Because it is the only part of a skill that Claude reads before deciding whether to activate it. A passive or vague description causes the skill to undertrigger. It misses the cases it was built for, silently.
Descriptions should assertively name the exact task types, inputs, and decision domains that should fire the skill. Write them as if you are telling Claude exactly when to reach for this tool, because you are.
How is a Claude skill different from an MCP tool?
An MCP tool provides server-side capabilities: web access, databases, external APIs. A Claude skill provides a behavior module: a way of thinking and executing, with distilled references, that persists across sessions. You can use both simultaneously. They are not competing for the same slot.
The detailed comparison, including when subagents enter the picture, is in the skills vs MCP and subagents article.
Do persona skills actually work? I thought role prompting was debunked.
Bare role prompting does not work reliably. Zheng et al. (arXiv:2311.10054, Findings of EMNLP 2024) tested 162 personas across four model families and found no factual accuracy gain from a persona label alone. The paper's conclusion flipped between v1 and v3 of the same study.

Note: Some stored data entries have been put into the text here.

/-- R16, R240, R272: the engine calls its peripheral only at a clock edge: `rx` with the assembled byte at the eighth rise of a data
byte, `tx` at the fall that starts a transmitted byte, once each; no other edge, no line event and no command other than `ADVANCE`
calls it. Of what `ADVANCE` fires (R116, R118): an engine's callback processes its waiting edge so, with the data bit it has
latched, and calls nothing if none waits; a node's settle callback, with all that its notifications set off (R356), calls none. -/
def Obligations.PeripheralCalledOncePerByte : Prop :=
  (∀ (e : Nat) (edge : Edge) (sda : Bool) (s : State) (g : Engine), Shaped s → e < s.cfg.numEngines → g = s.eng e →
    ((edgeRow e edge sda s).state.eng e).periph = g.periph ++
      (if g.state = .rxData ∧ edge = .rise ∧ g.bits.toNat = 7 then [PeriphCall.rx (shiftIn g.shift sda)]
       else if edge = .fall ∧ g.bits.toNat = 9 ∧ ((g.state = .ackAddress ∧ g.rw = true) ∨ g.state = .ackRead) then
         [PeriphCall.tx]
       else []) ∧
    ∀ f, f ≠ e → ((edgeRow e edge sda s).state.eng f).periph = (s.eng f).periph) ∧
  (∀ (e : Nat) (due : Cycle) (seq : Nat) (s : State) (g : Engine), Shaped s → e < s.cfg.numEngines → g = s.eng e →
    ((fire ⟨.eng e, due, seq⟩ s).state.eng e).periph = g.periph ++
      (if g.state = .rxData ∧ g.pend = some .rise ∧ g.bits.toNat = 7 then [PeriphCall.rx (shiftIn g.shift g.sdaSeen)]
       else if g.pend = some .fall ∧ g.bits.toNat = 9 ∧ ((g.state = .ackAddress ∧ g.rw = true) ∨ g.state = .ackRead) then
         [PeriphCall.tx]
       else []) ∧
    ∀ f, f ≠ e → ((fire ⟨.eng e, due, seq⟩ s).state.eng f).periph = (s.eng f).periph) ∧
  (∀ (n : Nat) (due : Cycle) (seq : Nat) (s : State), Shaped s →
    ∀ e, ((fire ⟨.node n, due, seq⟩ s).state.eng e).periph = (s.eng e).periph) ∧
  ∀ (i : Instr) (s t : State), Shaped s → (∀ imm, i ≠ .advance imm) → exec i s = .next t → ∀ e, (t.eng e).periph = (s.eng e).periph

/-- R246 to R249, R252, R254, R311: what the line handlers do. A line with no definite value records `LINE_FLOAT` (kind 3, 0 for the
clock and 1 for the data line) and keeps its latch; one that reads its latch does nothing; a clock edge is latched and scheduled one
cycle ahead; a data change while the clock is seen low is only latched; and a data fall or rise while it is seen high is a START or
a STOP at once, which drops the waiting edge and releases SDA: if the data pin drives anything but `Floating` it is released and
its node, or the pin, resolved after all that.
R150: a publication writes the node's level and every member's driven state, and then notifies the members it changed, ascending.
R152, R216, R253: a notification of a pin first gives every enabled port bit bound to it the pin's definite value, and then tells
the engines, ascending: of an attached one the clock handler if the pin is its clock pin, the data handler if it is its data pin. -/
def Obligations.LineHandlers : Prop :=
  (∀ (n : Nat) (l : Level) (s : State) (res : Job → State → Res), Shaped s → n < s.cfg.numNodes →
    ∃ u : State, publishVia res n l s =
        ((members s n).filter fun p => decide ((s.pin p).driven ≠ l)).foldl (fun r p => r.andThen (notifyVia res p)) (.ok u) ∧
      { u with pins := s.pins, nodes := s.nodes } = s ∧ u.node n = { s.node n with level := l } ∧
      (∀ m, m ≠ n → u.node m = s.node m) ∧ (∀ p ∈ members s n, u.pin p = { s.pin p with driven := l }) ∧
      ∀ p, p ∉ members s n → u.pin p = s.pin p) ∧
  (∀ (p : Nat) (s : State) (res : Job → State → Res), Shaped s →
    ∃ u : State, notifyVia res p s =
        (List.range s.cfg.numEngines).foldl (fun r e => r.andThen (notifyEngineVia res p e)) (.ok u) ∧
      { u with ports := s.ports } = s ∧
      ∀ r, (u.port r).driving = (s.port r).driving ∧ ∀ i, i < 8 → (u.port r).driven.getLsbD i =
        if (s.portCfg r).enable.getLsbD i = true ∧ (s.portCfg r).base + i = p then
          (logic (s.pin p).driven).getD ((s.port r).driven.getLsbD i)
        else (s.port r).driven.getLsbD i) ∧
  (∀ (p e : Nat) (s : State) (res : Job → State → Res),
    ((s.eng e).attached = false → notifyEngineVia res p e s = .ok s) ∧
    ((s.eng e).attached = true →
      (p ≠ (s.eng e).sclPin.toNat → p ≠ (s.eng e).sdaPin.toNat → notifyEngineVia res p e s = .ok s) ∧
      (p = (s.eng e).sclPin.toNat → p ≠ (s.eng e).sdaPin.toNat → notifyEngineVia res p e s = onScl e s) ∧
      (p ≠ (s.eng e).sclPin.toNat → p = (s.eng e).sdaPin.toNat → notifyEngineVia res p e s = onSdaVia res e s) ∧
      (p = (s.eng e).sclPin.toNat → p = (s.eng e).sdaPin.toNat →
        notifyEngineVia res p e s = (onScl e s).andThen (onSdaVia res e)))) ∧
  ∀ (e : Nat) (s : State) (g : Engine) (res : Job → State → Res), Shaped s → e < s.cfg.numEngines → g = s.eng e →
    (logic (s.pin g.sclPin.toNat).driven = none →
      onScl e s = .ok { s with diagLog := s.diagLog ++ [⟨3, s.cycle, BitVec.ofNat 8 e, 0⟩] }) ∧
    (logic (s.pin g.sclPin.toNat).driven = some g.sclSeen → onScl e s = .ok s) ∧
    (∀ b, logic (s.pin g.sclPin.toNat).driven = some b → b ≠ g.sclSeen → onScl e s =
      schedule (.eng e) (s.cycle.toNat + 1)
        (s.setEng e { g with sclSeen := b, pend := some (if b then .rise else .fall) })) ∧
    (logic (s.pin g.sdaPin.toNat).driven = none →
      onSdaVia res e s = .ok { s with diagLog := s.diagLog ++ [⟨3, s.cycle, BitVec.ofNat 8 e, 1⟩] }) ∧
    (logic (s.pin g.sdaPin.toNat).driven = some g.sdaSeen → onSdaVia res e s = .ok s) ∧
    (∀ b, logic (s.pin g.sdaPin.toNat).driven = some b → b ≠ g.sdaSeen → g.sclSeen = false →
      onSdaVia res e s = .ok (s.setEng e { g with sdaSeen := b })) ∧
    ∀ (b : Bool) (p : Nat) (u : State), p = g.sdaPin.toNat → logic (s.pin p).driven = some b → b ≠ g.sdaSeen →
      g.sclSeen = true →
      u = { s.setEng e
              (if b then { g with sdaSeen := b, pend := none, state := .idle, bits := 0, sdaDrive := false }
               else { g with sdaSeen := b, pend := none, state := .rxAddress, bits := 0, shift := 0, sdaDrive := false }) with
            pending := s.pending.filter fun x => decide (x.owner ≠ .eng e) } →
      ((s.pin p).drive = .digital .floating → onSdaVia res e s = .ok u) ∧
      ((s.pin p).drive ≠ .digital .floating → onSdaVia res e s =
        res (match (s.pin p).node with | some n => .node n | none => .pin p)
          (u.setPin p { s.pin p with drive := .digital .floating }))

A persona skill is a different architecture. The name activates a denser cluster in the model's knowledge, but the distilled references carry the method. Without references, you have a costume. With 13 decision-split references and a loading map, you have a skill that consistently uses the expert's actual frameworks instead of improvising the voice.
How many references should a skill have?
As many as there are distinct decisions to support, and no more. My Hormozi skill has 13 because there are 13 identifiable decision domains in offer design. A tighter skill might start with 3 to 5 well-distilled files.
The rule: one file per decision, not one file per source. A file named 'book-2.md' is an archive. A file named 'pricing-and-guarantees.md' is a decision tool.
When should I use a skill instead of a prompt?
Use a skill when the behavior recurs across sessions, you have distilled knowledge that belongs in references, and you want consistent output without manually recreating context each time.
Stay with a prompt when the task is one-off, the instructions change every run, or the behavior needs no references. The clearest signal for building a skill: you are copying the same instruction block into multiple sessions.